→ Description of the task
Your result will be the set of lines with "granted", copied from the material below.

→ Input material
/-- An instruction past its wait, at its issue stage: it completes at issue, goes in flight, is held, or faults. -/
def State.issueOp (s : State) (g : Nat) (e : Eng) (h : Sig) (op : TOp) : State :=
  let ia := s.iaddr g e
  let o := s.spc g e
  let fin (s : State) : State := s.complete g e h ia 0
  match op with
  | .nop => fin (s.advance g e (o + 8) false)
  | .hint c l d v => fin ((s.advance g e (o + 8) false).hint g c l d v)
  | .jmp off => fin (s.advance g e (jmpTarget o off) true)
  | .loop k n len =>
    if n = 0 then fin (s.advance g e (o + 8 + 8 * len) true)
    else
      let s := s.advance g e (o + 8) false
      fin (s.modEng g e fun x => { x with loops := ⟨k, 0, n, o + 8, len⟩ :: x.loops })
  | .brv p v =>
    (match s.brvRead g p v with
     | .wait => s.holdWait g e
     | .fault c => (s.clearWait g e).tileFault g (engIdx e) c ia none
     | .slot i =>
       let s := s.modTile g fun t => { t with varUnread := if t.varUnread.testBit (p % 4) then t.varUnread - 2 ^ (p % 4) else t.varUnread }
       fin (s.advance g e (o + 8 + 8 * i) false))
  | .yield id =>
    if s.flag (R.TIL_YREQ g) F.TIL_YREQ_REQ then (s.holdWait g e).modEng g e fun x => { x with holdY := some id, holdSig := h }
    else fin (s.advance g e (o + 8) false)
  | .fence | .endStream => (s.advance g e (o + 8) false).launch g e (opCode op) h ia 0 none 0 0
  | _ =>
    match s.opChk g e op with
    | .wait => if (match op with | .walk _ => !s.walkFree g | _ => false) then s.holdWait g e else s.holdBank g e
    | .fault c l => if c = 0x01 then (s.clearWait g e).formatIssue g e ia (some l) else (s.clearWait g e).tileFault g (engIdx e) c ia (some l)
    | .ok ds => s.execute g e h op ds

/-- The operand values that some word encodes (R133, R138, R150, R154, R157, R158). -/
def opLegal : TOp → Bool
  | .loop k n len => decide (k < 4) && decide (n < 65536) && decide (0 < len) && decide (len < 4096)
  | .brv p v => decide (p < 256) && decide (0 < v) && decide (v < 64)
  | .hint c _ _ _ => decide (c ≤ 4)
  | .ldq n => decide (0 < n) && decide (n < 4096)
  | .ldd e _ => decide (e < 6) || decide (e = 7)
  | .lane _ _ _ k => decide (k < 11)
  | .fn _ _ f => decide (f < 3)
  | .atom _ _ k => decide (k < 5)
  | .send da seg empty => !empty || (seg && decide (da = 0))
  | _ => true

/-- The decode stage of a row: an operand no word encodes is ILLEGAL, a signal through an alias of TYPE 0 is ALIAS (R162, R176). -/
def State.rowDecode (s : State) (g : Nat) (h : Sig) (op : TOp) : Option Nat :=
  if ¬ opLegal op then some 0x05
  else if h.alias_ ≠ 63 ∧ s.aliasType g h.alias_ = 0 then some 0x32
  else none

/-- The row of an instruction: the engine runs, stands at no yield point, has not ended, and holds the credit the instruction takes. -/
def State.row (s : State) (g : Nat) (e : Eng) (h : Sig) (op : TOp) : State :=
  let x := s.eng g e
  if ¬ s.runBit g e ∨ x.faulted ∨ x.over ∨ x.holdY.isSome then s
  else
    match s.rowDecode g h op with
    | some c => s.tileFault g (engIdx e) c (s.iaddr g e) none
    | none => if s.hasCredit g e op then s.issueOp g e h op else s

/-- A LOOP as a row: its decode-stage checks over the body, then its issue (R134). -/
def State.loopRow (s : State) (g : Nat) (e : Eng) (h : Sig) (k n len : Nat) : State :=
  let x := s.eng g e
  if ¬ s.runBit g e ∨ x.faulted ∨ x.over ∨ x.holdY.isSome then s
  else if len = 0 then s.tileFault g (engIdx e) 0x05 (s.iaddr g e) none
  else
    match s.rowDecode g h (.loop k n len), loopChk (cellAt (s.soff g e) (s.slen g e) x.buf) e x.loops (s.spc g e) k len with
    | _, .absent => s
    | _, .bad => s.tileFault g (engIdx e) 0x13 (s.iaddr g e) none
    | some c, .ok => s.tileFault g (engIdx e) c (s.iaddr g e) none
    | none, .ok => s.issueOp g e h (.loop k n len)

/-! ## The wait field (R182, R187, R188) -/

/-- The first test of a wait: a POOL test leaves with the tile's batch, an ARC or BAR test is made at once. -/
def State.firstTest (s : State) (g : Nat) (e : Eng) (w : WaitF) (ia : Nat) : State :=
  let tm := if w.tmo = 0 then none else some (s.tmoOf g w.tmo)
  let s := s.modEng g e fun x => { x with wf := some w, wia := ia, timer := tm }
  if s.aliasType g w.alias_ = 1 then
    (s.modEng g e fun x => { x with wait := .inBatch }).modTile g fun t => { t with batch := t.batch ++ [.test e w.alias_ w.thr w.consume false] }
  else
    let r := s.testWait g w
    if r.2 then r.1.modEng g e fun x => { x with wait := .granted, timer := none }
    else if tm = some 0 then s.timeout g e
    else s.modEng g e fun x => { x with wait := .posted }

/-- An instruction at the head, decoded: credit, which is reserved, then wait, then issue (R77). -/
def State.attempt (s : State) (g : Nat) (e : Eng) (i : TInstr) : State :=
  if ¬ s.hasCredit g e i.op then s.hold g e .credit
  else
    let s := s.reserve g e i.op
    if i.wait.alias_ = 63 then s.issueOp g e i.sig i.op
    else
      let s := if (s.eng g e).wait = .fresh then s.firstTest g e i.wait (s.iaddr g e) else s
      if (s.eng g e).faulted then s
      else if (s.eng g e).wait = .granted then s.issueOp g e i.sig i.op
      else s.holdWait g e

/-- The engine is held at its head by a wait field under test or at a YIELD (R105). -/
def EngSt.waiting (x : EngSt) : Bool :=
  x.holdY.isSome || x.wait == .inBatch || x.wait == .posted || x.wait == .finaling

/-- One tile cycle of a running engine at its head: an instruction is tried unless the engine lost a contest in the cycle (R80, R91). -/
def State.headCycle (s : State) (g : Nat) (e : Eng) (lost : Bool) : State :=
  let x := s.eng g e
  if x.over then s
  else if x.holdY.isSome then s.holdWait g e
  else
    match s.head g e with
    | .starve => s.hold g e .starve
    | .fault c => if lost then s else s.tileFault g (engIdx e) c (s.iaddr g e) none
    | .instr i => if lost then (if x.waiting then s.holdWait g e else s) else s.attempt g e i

→ Exercise answer
    if r.2 then r.1.modEng g e fun x => { x with wait := .granted, timer := none }
      else if (s.eng g e).wait = .granted then s.issueOp g e i.sig i.op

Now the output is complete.